## TASK
Find every line below with the word "manager" in it, and copy each one.

## INFORMATION
/-- A STANDBY that halts drops its synchronisation. -/
theorem does_halt_standby {s : State} (dbg : s.get F.dbg = 2) (running : s.get F.haltState ≠ 1) (ok : haltAdmitted s = .ok)
    (role : s.get F.role = 3) (mode : s.get F.mode < 8) : Does .dbgCmdHalt s fun t =>
      t.get F.haltState = 1 ∧ t.get F.role = 3 ∧ t.get F.ready = 0 ∧ t.get F.pairState = 2 ∧ t.pair.current = false ∧
      t.pair.rx = [] ∧ Recorded 0x07 0 1 t ∧ t.mem = s.mem := by
  have role' : s.coresHalt.get F.role = 3 := (Writes.coresHalt.get rfl).trans role
  obtain ⟨follows, -, ready, pair, -, forgot⟩ := State.dropSync_spec role' (by rwa [Writes.coresHalt.get rfl])
  have sec : s.coresHalt.dropSync.sec = s.coresHalt.sec := State.dropSync_touches.sec_eq rfl
  have kept : s.coresHalt.dropSync.mem = s.coresHalt.mem := State.dropSync_touches.mem_eq rfl
  have mem : s.coresHalt.mem = s.mem := by rw [State.coresHalt_parts]
  have halts : s.coresHalt.dropSync.get F.haltState = 1 := (Writes.dropSync.get rfl).trans s.coresHalt_halts
  have recorded := s.coresHalt_recorded
  refine does_halt dbg running ok ?_
  rw [if_pos role']
  generalize s.coresHalt = u at follows ready pair forgot sec kept mem halts recorded
  refine ⟨halts, follows, ready, pair, ?_, rfl, recorded.of_audit ?_, kept.trans mem⟩
  · exact congrArg PairSt.current forgot
  · exact congrArg SecSt.audit sec

theorem State.dropTasks_rt (s : State) (l : List Nat) : (l.foldl State.dropTask s).rt = s.rt := by
  induction l generalizing s with
  | nil => rfl
  | cons k l ih =>
    have one : (s.dropTask k).rt = s.rt := by
      unfold State.dropTask
      dsimp only
      split_ifs <;> rfl
    exact (ih (s.dropTask k)).trans one

/-- What dropping the cycles leaves of the runtime. -/
theorem State.dropCycles_rt (s : State) : s.dropCycles.rt =
    { s.rt with runQ := [], work := [], late := [], withheld := [], unpublished := [], running := [], spills := []
                errorReason := 0, errorUnit := [] } := by
  have kept := s.dropTasks_rt (List.range 32)
  rw [State.dropCycles_eq]
  generalize (List.range 32).foldl State.dropTask s = u at kept
  rw [← kept]
  rfl

theorem cycleRegs_sub : ∀ p ∈ cycleRegs, p ∈ taskRegs := by
  intro p hp
  simp only [cycleRegs, taskRegs, List.mem_append] at hp ⊢
  tauto
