-- ==== Sys2Proof/Syntax.lean ====
section
/-! DEFINITION. The commands of the block: one constructor of `Instr` for each row of spec/opcode_table.json, with the
operands that come from outside. What the device itself holds (a word at a PC, a queue head, a delivered packet) is
read from the state and is no operand. -/

namespace Sys2Proof

/-- Who makes a register access (R464, R487, R499): the physical function, a virtual function, or the machine
manager through the management channel. -/
inductive Requester where
  | pf
  | vf (v : Nat)
  | manager
  deriving DecidableEq, Repr

/-- Where the command processor finds the record it runs: at the head of a command queue (R383), or at the head of
its own input, where queue-command instructions leave theirs (R297). -/
inductive CmdSrc where
  | window (q : Nat)
  | instr
  deriving DecidableEq, Repr

/-- Who sends a buffer-pool request (R377): the exchange engine of a compute die, or a function through BPM_REQ. -/
inductive BpmClient where
  | xe (die : Nat)
  | fn (f : Requester)
  deriving DecidableEq, Repr

/-- Where a host read goes: BAR0, or BAR2, whose reads return zero (R7, R383). -/
inductive HostAddr where
  | bar0 (off : Nat)
  | bar2 (off : Nat)
  deriving DecidableEq, Repr

/-- An attempt to train a port (R105): the port, and the rates that its cable or module and its neighbour have reported, bit `i` for
rate `i + 1`. -/
structure Attempt where
  port : Nat
  cable : BitVec 3
  peer : BitVec 3
  deriving DecidableEq, Repr

/-- What the SPD of a fitted DDR5 module says (R350): MRDIMM or RDIMM, capacity in GiB, whether it supports the upper
of its type's two speeds, and whether it is a JEDEC ECC module of x4 devices; and its serial number (R352). -/
structure Dimm where
  mrdimm : Bool
  gib : Nat
  fast : Bool
  eccX4 : Bool
  serial : Nat := 0
  deriving DecidableEq, Repr
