-- ==== Sys2Proof/Word.lean ====
section
/-! DEFINITION. The word types of the model, and the one container every indexed piece of state uses. -/

namespace Sys2Proof

/-- A byte (R3). -/
abbrev Byte := BitVec 8

/-- A 64-bit register or BAR0 word (R7, R248). -/
abbrev Word := BitVec 64

/-- Sparse data by index: pairs of an index and a value, indexes strictly rising, no value equal to what an unlisted
index holds. Machine/Tab.lean has the operations, which keep that form. -/
abbrev Tab (α : Type) := List (Nat × α)

end Sys2Proof
end

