-- ==== Sys2Proof/Machine/Stored.lean ====
section
/-! DEFINITION. The stored forms of a 16-byte word and their decoders: K144 in core and cluster stores (R345, R346) and the 20
symbols of DDR5 (R347, R348); what a read that meets an error does (R349). -/

namespace Sys2Proof.Machine

open Sys2Proof

/-! GF(2^8) with field polynomial 0x11D and α = 2 (R345). -/

/-- Multiply by α. -/
def gfDouble (x : Nat) : Nat := if 128 ≤ x then (2 * x ^^^ 0x11D) % 256 else 2 * x

/-- α^n times x. -/
def gfShift : Nat → Nat → Nat
  | 0, x => x
  | n + 1, x => gfShift n (gfDouble x)

/-- The product, bit by bit of the second factor from bit `n` − 1 down. -/
def gfMulBits : Nat → Nat → Nat → Nat
  | 0, _, _ => 0
  | n + 1, a, b => (if b.testBit n then gfShift n a else 0) ^^^ gfMulBits n a b

/-- The product. -/
def gfMul (a b : Nat) : Nat := gfMulBits 8 a b

/-! The Reed-Solomon words: `r` check symbols at positions 0 to r − 1, data byte i at position i + r, divisible by
(x + 1)(x + α) … (x + α^(r−1)): r is 2 in K144 (R345) and 4 in DDR5 (R347). -/

/-- A polynomial, lowest coefficient first, times (x + c). -/
def polyTimes (c : Nat) (p : List Nat) : List Nat :=
  (List.range (p.length + 1)).map (fun i => gfMul c (p.getD i 0) ^^^ (if i = 0 then 0 else p.getD (i - 1) 0))

/-- The generator polynomial. -/
def rsGen (r : Nat) : List Nat := (List.range r).foldl (fun p i => polyTimes (gfShift i 1) p) [1]

/-- One step of the division by the generator: the remainder so far, and the next lower data symbol. -/
def rsDivide (gen : List Nat) (rem : List Nat) (d : Nat) : List Nat :=
  let f := rem.getLastD 0 ^^^ d
  (List.range rem.length).map (fun i => gfMul f (gen.getD i 0) ^^^ (if i = 0 then 0 else rem.getD (i - 1) 0))

/-- The check symbols of data symbols. -/
def rsCheck (r : Nat) (data : List Nat) : List Nat := data.reverse.foldl (rsDivide (rsGen r)) (List.replicate r 0)

/-- The word of `r` check symbols that holds data. -/
def rsWord (r : Nat) (data : List Nat) : List Nat := rsCheck r data ++ data

/-- The K144 word of 16 bytes (R345): its check bytes are what is stored beyond the data. -/
def k144Word (bs : List Byte) : List Nat := rsWord 2 (bs.map BitVec.toNat)

/-- The DDR5 word of 16 bytes (R347). -/
def ddrWord (bs : List Byte) : List Nat := rsWord 4 (bs.map BitVec.toNat)

/-- Syndrome `k` of the symbols of a word: the sum of s_j α^(jk) (R346, R347). -/
def syndrome (k : Nat) (syms : List Nat) : Nat :=
  (syms.zipIdx).foldl (fun a e => a ^^^ gfShift (e.2 * k) e.1) 0

/-- The symbols of an error pattern over a word of `r` check symbols, position 0 first. -/
def errorSyms (r : Nat) (upset : BitVec 160) : List Nat :=
  (List.range (16 + r)).map (fun j => nbits (8 * j + 7) (8 * j) upset.toNat)

/-- What a read of a stored word finds (R346, R347): no error, an error in the symbol at a position and its value, poison, or an
uncorrectable word. -/
inductive WordRead where
  | good
  | fix (pos val : Nat)
  | poison
  | bad
  deriving DecidableEq, Repr

/-- Read a word of 16 data symbols by its syndromes (R346, R347): all zero is good, all zero but 0xA5 in the last is poison, powers
of one locator from a non-zero S₀ on are an error at that position, anything else is uncorrectable. -/
def readSyndromes (ss : List Nat) : WordRead :=
  let s0 := ss.headD 0
  if ss.all (fun x => decide (x = 0)) then .good
  else if ss.dropLast.all (fun x => decide (x = 0)) && decide (ss.getLastD 0 = 0xA5) then .poison
  else if s0 = 0 then .bad
  else
    match (List.range (16 + ss.length)).find? (fun j => (ss.zipIdx).all (fun x => decide (x.1 = gfShift (x.2 * j) s0))) with
    | some j => .fix j s0
    | none => .bad

/-- Read a word of `r` check symbols from its symbols; a poisoned word is a codeword with the poison syndrome over it. -/
def readStored (r : Nat) (poisoned : Bool) (syms : List Nat) : WordRead :=
  readSyndromes ((List.range r).map (fun k =>
    syndrome k syms ^^^ (if poisoned && decide (k + 1 = r) then 0xA5 else 0)))

/-- The DRAM device that holds a symbol (R348). -/
def symDevice (j : Nat) : Nat :=
  if j < 2 then 8 + j else if j < 4 then 16 + j else if j < 12 then j - 4 else j - 2

/-! What a read that meets an error does (R349). -/

/-- An event record of a memory die, charged to a channel (R471). -/
def memEvent (status cls c device addr : Nat) (s : State) : State :=
  raiseEvent { status := status, cls := cls, source := 0x06, unit := c / 12, addr := addr,
               detail := [BitVec.ofNat 8 device, BitVec.ofNat 8 (c % 12)] } s

/-- A corrected word: counted, kept in MEM_CE_LOG while that is clear, and recorded under the policy (R349, R473). -/
def noteCorrected (c device line addr : Nat) (s : State) : State :=
  let m := c / 12
  let s := addF F.MEM_ECC_CORR [m, c % 12] 1 s
  let s :=
    if getF F.MEM_CE_LOG_VALID [m] s = 1 then s
    else setF F.MEM_CE_LOG_VALID [m] 1 (setF F.MEM_CE_LOG_DEVICE [m] device (setF F.MEM_CE_LOG_CHANNEL [m] (c % 12)
      (setF F.MEM_CE_LOG_LINE [m] line s)))
  if getF F.ERR_POLICY_CE_EACH [] s = 1 then memEvent St.ok 1 c device addr s
  else
    let now := (timeNow s).toNat
    let l := (tget [] s.events.ceWindow c).filter (fun t => decide (now < t + 3600000000000)) ++ [now]
    let put := fun (l : List Nat) (s : State) =>
      { s with events := { s.events with ceWindow := tset [] s.events.ceWindow c l } }
    if getF F.ERR_POLICY_CE_THRESHOLD [] s ≤ l.length then memEvent St.ok 2 c device addr (put [] s) else put l s

/-- The check symbols of the form word `w` is stored in: DDR5 for local memory, K144 in the stores (R345, R347). -/
def checkSyms (w : Nat) : Nat := if 16 * w < 2 ^ 43 then 4 else 2

/-- The word number of entry `i` of the placement table: bank × 262,144 + entry. Its data stands in the table, its errors and poison
with those of memory (log 43). -/
def hubWord (i : Nat) : Nat := 2 ^ 62 + i

/-- Word `w` (place / 16) exists: in local memory, a core store, a cluster store or the placement table. -/
def wordExists (w : Nat) (s : State) : Bool :=
  decide (hubWord 0 ≤ w ∧ w < hubWord 524288) ||
  decide (16 * w < lmaPages s * 2 ^ 21) || decide (corePlace 0 0 ≤ 16 * w ∧ 16 * w < corePlace 512 0) ||
  decide (clusterPlace 0 0 ≤ 16 * w ∧ 16 * w < clusterPlace 64 0)

/-- An error strikes the stored word `w`: its pattern is added to what the word holds already. -/
def upsetWord (w : Nat) (upset : BitVec 160) (s : State) : State :=
  if ! wordExists w s then s
  else
    let v := BitVec.ofNat 160 (upset.toNat % 2 ^ (8 * (16 + checkSyms w)))
    { s with mem := { s.mem with errs := tset 0 s.mem.errs w (tget 0 s.mem.errs w ^^^ v) } }

/-- The stored symbols of word `w`, errors and all; poison stands apart (log 43). -/
def storedSyms (w : Nat) (s : State) : List Nat :=
  let r := checkSyms w
  (rsWord r ((s.mem.bytes (16 * w) 16).map BitVec.toNat)).zipWith (fun a b => a ^^^ b) (errorSyms r (tget 0 s.mem.errs w))

/-- The 16 bytes a decoder gives for word `w` of symbols `syms`; of a poisoned word the spec gives no data (log 5). -/
def putDecoded (w : Nat) (was : Bool) (syms : List Nat) (s : State) : State :=
  if was then
    memWrite (16 * w) ((List.range 16).map (fun i => Config.freeByte (s.fresh + i))) { s with fresh := s.fresh + 16 }
  else memWrite (16 * w) ((syms.drop (checkSyms w)).map (BitVec.ofNat 8)) s

/-- The channel that is charged with local memory word `w` (R349, R351). -/
def wordChannel (w : Nat) (s : State) : Nat :=
  match lineChannel (interleave s) 0 (w / 8) with
  | some (c, _, _) => c
  | none => 0

/-- A read of word `w` (place / 16) that holds an error (R346, R347, R349): a corrected word is written back, an uncorrectable one
becomes poison; local memory counts and records both, and records a word that an error has made read as poison (R480, log 43). -/
def findError (w : Nat) (s : State) : State :=
  if tget 0 s.mem.errs w = 0 then s
  else
    let was := s.mem.poisoned (16 * w)
    let ddr := decide (checkSyms w = 4)
    let c := wordChannel w s
    let syms := storedSyms w s
    match readStored (checkSyms w) was syms with
    | .good => putDecoded w was syms s
    | .fix j v =>
      let s := putDecoded w was (setAt syms j (syms.getD j 0 ^^^ v)) s
      if ddr then noteCorrected c (symDevice j) (w / 8) (16 * w) s else s
    | .poison =>
      let s := { s with mem := s.mem.setPoison (16 * w) }
      if ddr ∧ ! was then memEvent St.poison 2 c 0xFF (16 * w) s else s
    | .bad =>
      let s := { s with mem := s.mem.setPoison (16 * w) }
      if ddr then memEvent St.poison 2 c 0xFF (16 * w) (addF F.MEM_ECC_UNCORR [c / 12, c % 12] 1 s) else s

/-- A read of placement-table entry `i` that holds an error (R346). -/
def findTableError (i : Nat) (s : State) : State :=
  let w := hubWord i
  let put := fun (syms : List Nat) =>
    { s with mem := { s.mem with errs := terase w s.mem.errs },
             tables := { s.tables with
               placement := tset 0 s.tables.placement i (BitVec.ofNat 128 (leNat ((syms.drop 2).map (BitVec.ofNat 8)))) } }
  if tget 0 s.mem.errs w = 0 then s
  else
    let syms := (k144Word (natLe 16 (tget 0 s.tables.placement i).toNat)).zipWith (fun a b => a ^^^ b)
      (errorSyms 2 (tget 0 s.mem.errs w))
    match readStored 2 (s.mem.poisoned (16 * w)) syms with
    | .good => put syms
    | .fix j v => put (setAt syms j (syms.getD j 0 ^^^ v))
    | _ => { s with mem := s.mem.setPoison (16 * w) }

/-- Every erroneous entry among `n` of the placement table is read. -/
def findTableErrors (first n : Nat) (s : State) : State :=
  if s.mem.errs.isEmpty then s
  else forList (s.mem.errs.filter (fun e => decide (hubWord first ≤ e.1) && decide (e.1 < hubWord (first + n)))) s
    (fun e => findTableError (e.1 - hubWord 0))

/-- Entries of the placement table are written whole: no error or poison is left in them. -/
def cleanEntries (first n : Nat) (s : State) : State := { s with mem := s.mem.unpoison (16 * hubWord first) (16 * n) }

/-- Every erroneous word of the `n` bytes from place `p` is read. -/
def findErrors (p n : Nat) (s : State) : State :=
  if s.mem.errs.isEmpty then s
  else forList (s.mem.errs.filter (fun e => decide (p < 16 * e.1 + 16) && decide (16 * e.1 < p + n))) s (fun e => findError e.1)

/-- A write of `n` bytes at place `p` reads the words it changes in part (R349). -/
def findEdges (p n : Nat) (s : State) : State :=
  if s.mem.errs.isEmpty ∨ n = 0 then s
  else forList ([p / 16, (p + n - 1) / 16].filter (fun w => ! wholeWord p n w)) s (fun w => findError w)

end Sys2Proof.Machine
end

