/-- The largest level between `lo` and `hi` whose fill is at most the cap (`fuel` halvings). -/
def waterLevel (c : List Nat) (cap : Nat) : Nat → Nat → Nat → Nat
  | 0, lo, _ => lo
  | n + 1, lo, hi =>
    if hi ≤ lo then lo
    else
      let mid := hi - (hi - lo) / 2
      if fillAt c mid ≤ cap then waterLevel c cap n mid hi else waterLevel c cap n lo (mid - 1)

/-- One more row each, in rotation from the epoch, while rows remain. -/
def rotateRest (c : List Nat) (cap epoch : Nat) : Nat → Nat → List Nat → List Nat
  | 0, _, a => a
  | n + 1, i, a =>
    if cap ≤ a.sum then a
    else
      let o := (epoch + i) % c.length
      rotateRest c cap epoch n (i + 1) (if a.getD o 0 < c.getD o 0 then setAt a o (a.getD o 0 + 1) else a)

/-- Rows admitted from each origin (R72). -/
def admitRows (c : List Nat) (cap epoch : Nat) : List Nat :=
  if c.sum ≤ cap then c
  else
    let lo := waterLevel c cap (cap + 1) 0 cap
    rotateRest c cap epoch c.length 0 (c.map (fun x => min x lo))

/-- First receive offset of each origin: the sums of the rows before it. -/
def offsetsOf : Nat → List Nat → List Nat
  | _, [] => []
  | n, a :: t => n :: offsetsOf (n + a) t

end Sys2Proof.Machine
end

## COMPLETED EXERCISE
manager through the management channel. -/
  | manager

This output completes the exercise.